Today you can go anywhere—to restaurants or farmers’ markets in Minnesota or Provence, to Troisgros in Roanne to a razor clam shack on the Oregon coast—and find the presence, the influence, inspirations, and aspirations, of Chez Panisse. You can find it in style, in modesty, in the crafting of better and fresher foodstuffs, simpler cooking, in food that has been raised, harvested, marketed, prepared, and presented in a way that allows it to speak for itself. And yet if you return to Chez Panisse, sit down, and, if the moment is right, taste what you ought to taste, smell what you ought to smell, it will explode with a sensual brightness that makes you think, no, there is no place like this, not anywhere.
“That’s because it’s home—but your home can be anywhere,” Alice said one day when the notion came up. “These ideas, these values—the values or gathering over food, of cooking by the seasons, of drawing on what’s around you, are universal.

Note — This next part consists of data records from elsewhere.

-- ==== Sys2Proof/Machine/Datapath.lean ====
section
/-! DEFINITION. The 8-bit bit-plane datapath, direct variant (41_bitplane_datapath.md). Adders and subtractors are
8 bits wide and wrap; R121 says that none ever carries out or borrows. -/

namespace Sys2Proof.Machine

/-- Bit-plane extraction: keep bits 1, 3, 5, 7 and shift right by 1 (R111). It is also the E-plane (R114). -/
def extract (x : Byte) : Byte := (x &&& 0xAA#8) >>> 1

/-- `even(x) = extract(x) << 1`: the bits of `x` at positions 1, 3, 5, 7, in place (R112). -/
def evenPart (x : Byte) : Byte := extract x <<< 1

/-- `odd(x) = x - even(x)`: the O-plane, the bits of `x` at positions 0, 2, 4, 6 (R113, R114). -/
def oddPart (x : Byte) : Byte := x - evenPart x

/-- The plane AND: the carry of each lane, moved down by the extraction `X` (R117). -/
def planeAnd (X : Byte → Byte) (P Q : Byte) : Byte := X (P + Q)

/-- The plane XOR: `S - (A << 1)` (R118). -/
def planeXor (X : Byte → Byte) (P Q : Byte) : Byte := (P + Q) - (planeAnd X P Q <<< 1)

/-- The plane OR: `S - A` (R119). -/
def planeOr (X : Byte → Byte) (P Q : Byte) : Byte := (P + Q) - planeAnd X P Q

/-- `PLANEOP(op, P, Q, X)`: the selected identity on two packed planes (R120). -/
def planeOp (op : Op) (X : Byte → Byte) (P Q : Byte) : Byte :=
  match op with
  | .xor => planeXor X P Q
  | .and => planeAnd X P Q
  | .or => planeOr X P Q

/-- Byte composition with extraction `X`: decompose both operands into packed planes, apply the plane identity to
each pair, recombine (R123, R125; 42_lut_variant.md R142). -/
def byteCompose (op : Op) (X : Byte → Byte) (a b : Byte) : Byte :=
  let ea := X a
  let eb := X b
  let oa := a - (ea <<< 1)
  let ob := b - (eb <<< 1)
  let re := planeOp op X ea eb
  let ro := planeOp op X oa ob
  ro + (re <<< 1)

/-- `BYTEOP_direct(op, a, b)` (R125). -/
def byteOpDirect (op : Op) (a b : Byte) : Byte := byteCompose op extract a b

end Sys2Proof.Machine
end

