-- ==== Sys2Proof/Machine/Dispatch.lean ====
section
/-! DEFINITION. One arm per command: its meaning, from the CMD write of its word to its completion. -/

namespace Sys2Proof.Machine

def exec (i : Instr) (s : State) : Host.Outcome State Fault Refusal :=
  match i with
  | .xor8 => Sys2Proof.Machine.execXor8 s
  | .and8 => Sys2Proof.Machine.execAnd8 s
  | .or8 => Sys2Proof.Machine.execOr8 s
  | .xor32 => Sys2Proof.Machine.execXor32 s
  | .and32 => Sys2Proof.Machine.execAnd32 s
  | .or32 => Sys2Proof.Machine.execOr32 s
  | .xor64 => Sys2Proof.Machine.execXor64 s
  | .and64 => Sys2Proof.Machine.execAnd64 s
  | .or64 => Sys2Proof.Machine.execOr64 s
  | .xor8l => Sys2Proof.Machine.execXor8l s
  | .and8l => Sys2Proof.Machine.execAnd8l s
  | .or8l => Sys2Proof.Machine.execOr8l s
  | .xor32l => Sys2Proof.Machine.execXor32l s
  | .and32l => Sys2Proof.Machine.execAnd32l s
  | .or32l => Sys2Proof.Machine.execOr32l s
  | .xor64l => Sys2Proof.Machine.execXor64l s
  | .and64l => Sys2Proof.Machine.execAnd64l s
  | .or64l => Sys2Proof.Machine.execOr64l s

end Sys2Proof.Machine
end

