-- ==== Sys2Proof/Tests/Slice0.lean ====
section
/-! SUPPORT. Small tests of the model, with expected results from spec/95_test_vectors.md and the tables of the rules
named, and for every obligation that has hypotheses a witness: concrete values that meet all of them together. -/

namespace Sys2Proof.Tests

open Sys2Proof.Machine

/-! ## Blocks to test on -/

/-- A block with the LUT, right after reset. -/
def lutBlock : State := State.resetWith { hasLut := true, base := 64 }

/-- A block without the LUT, right after reset. -/
def plainBlock : State := State.resetWith { hasLut := false, base := 64 }

/-- A block with operands written. -/
def State.load (s : State) (a b : Word64) : State := { s with opa := a, opb := b }

/-- A block with events pending. -/
def State.pend (s : State) (es : List Event) : State := { s with inputs := es }

/-- The next state of a result; a block after reset where there is none. -/
def nextOf : Result → State
  | .next t => t
  | .fault _ => lutBlock
  | .refused _ => lutBlock

/-- Whether a result is the given next state. -/
def isNext (r : Result) (t : State) : Bool :=
  match r with
  | .next u => decide (u = t)
  | .fault _ => false
  | .refused _ => false

theorem eq_next {r : Result} {t : State} (h : isNext r t = true) : r = .next t := by
  cases r <;> simp_all [isNext]

/-- The vector of V7: AND64 accepted from reset, and `k` unit steps taken. -/
def v7 (k : Nat) : State :=
  nextOf (runSteps (k + 1) (State.pend (State.load lutBlock 0x0123456789ABCDEF#64 0xFF00FF00F0F00F0F#64)
    [.txn (cmdWrite 0x0D#64)]))

/-! ## Well-formedness: each check refuses an ill-formed term -/

theorem test_wf_base_refused : ({ hasLut := true, base := 1 } : Params).wellFormed = false := by decide
theorem test_wf_base_63_refused : ({ hasLut := true, base := 63 } : Params).wellFormed = false := by decide
theorem test_wf_base_accepted : ({ hasLut := true, base := 128 } : Params).wellFormed = true := by decide

theorem test_wf_xor8l_refused : Instr.wellFormed { hasLut := false, base := 0 } .xor8l = false := by decide
theorem test_wf_and8l_refused : Instr.wellFormed { hasLut := false, base := 0 } .and8l = false := by decide
theorem test_wf_or8l_refused : Instr.wellFormed { hasLut := false, base := 0 } .or8l = false := by decide
theorem test_wf_xor32l_refused : Instr.wellFormed { hasLut := false, base := 0 } .xor32l = false := by decide
theorem test_wf_and32l_refused : Instr.wellFormed { hasLut := false, base := 0 } .and32l = false := by decide
theorem test_wf_or32l_refused : Instr.wellFormed { hasLut := false, base := 0 } .or32l = false := by decide
theorem test_wf_xor64l_refused : Instr.wellFormed { hasLut := false, base := 0 } .xor64l = false := by decide
theorem test_wf_and64l_refused : Instr.wellFormed { hasLut := false, base := 0 } .and64l = false := by decide
theorem test_wf_or64l_refused : Instr.wellFormed { hasLut := false, base := 0 } .or64l = false := by decide

/-- Without the LUT the nine direct commands stay well formed (R75). -/
theorem test_wf_direct_accepted :
    ([.xor8, .and8, .or8, .xor32, .and32, .or32, .xor64, .and64, .or64] : List Instr).all
      (Instr.wellFormed { hasLut := false, base := 0 }) = true := by decide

That’s why they can work anywhere”—and if values are universal it is precisely because every place and every time is different. If the impulse is to make your own history, and find a way to let your own small story open up into a greater story, a greater history, then you come to understand that the smallest is also the biggest. “You reach the level of the terroir,” Alice says. “You discover your own place, what it has done, what it can do. You search for the taste of your own place. You reach bedrock—and begin from there. The taste that makes you feel that there is nothing like this place anywhere—it’s because every place is different.”
“It’s the senses,” Sharon Jones says, putting the same ideas into different words. “That’s what Alice has always said, from the start: ‘Smell, sound, light, taste.’ That’s it. Open people’s senses up—and that will change how they see life and the world,” their sense of what it is and what it’s for.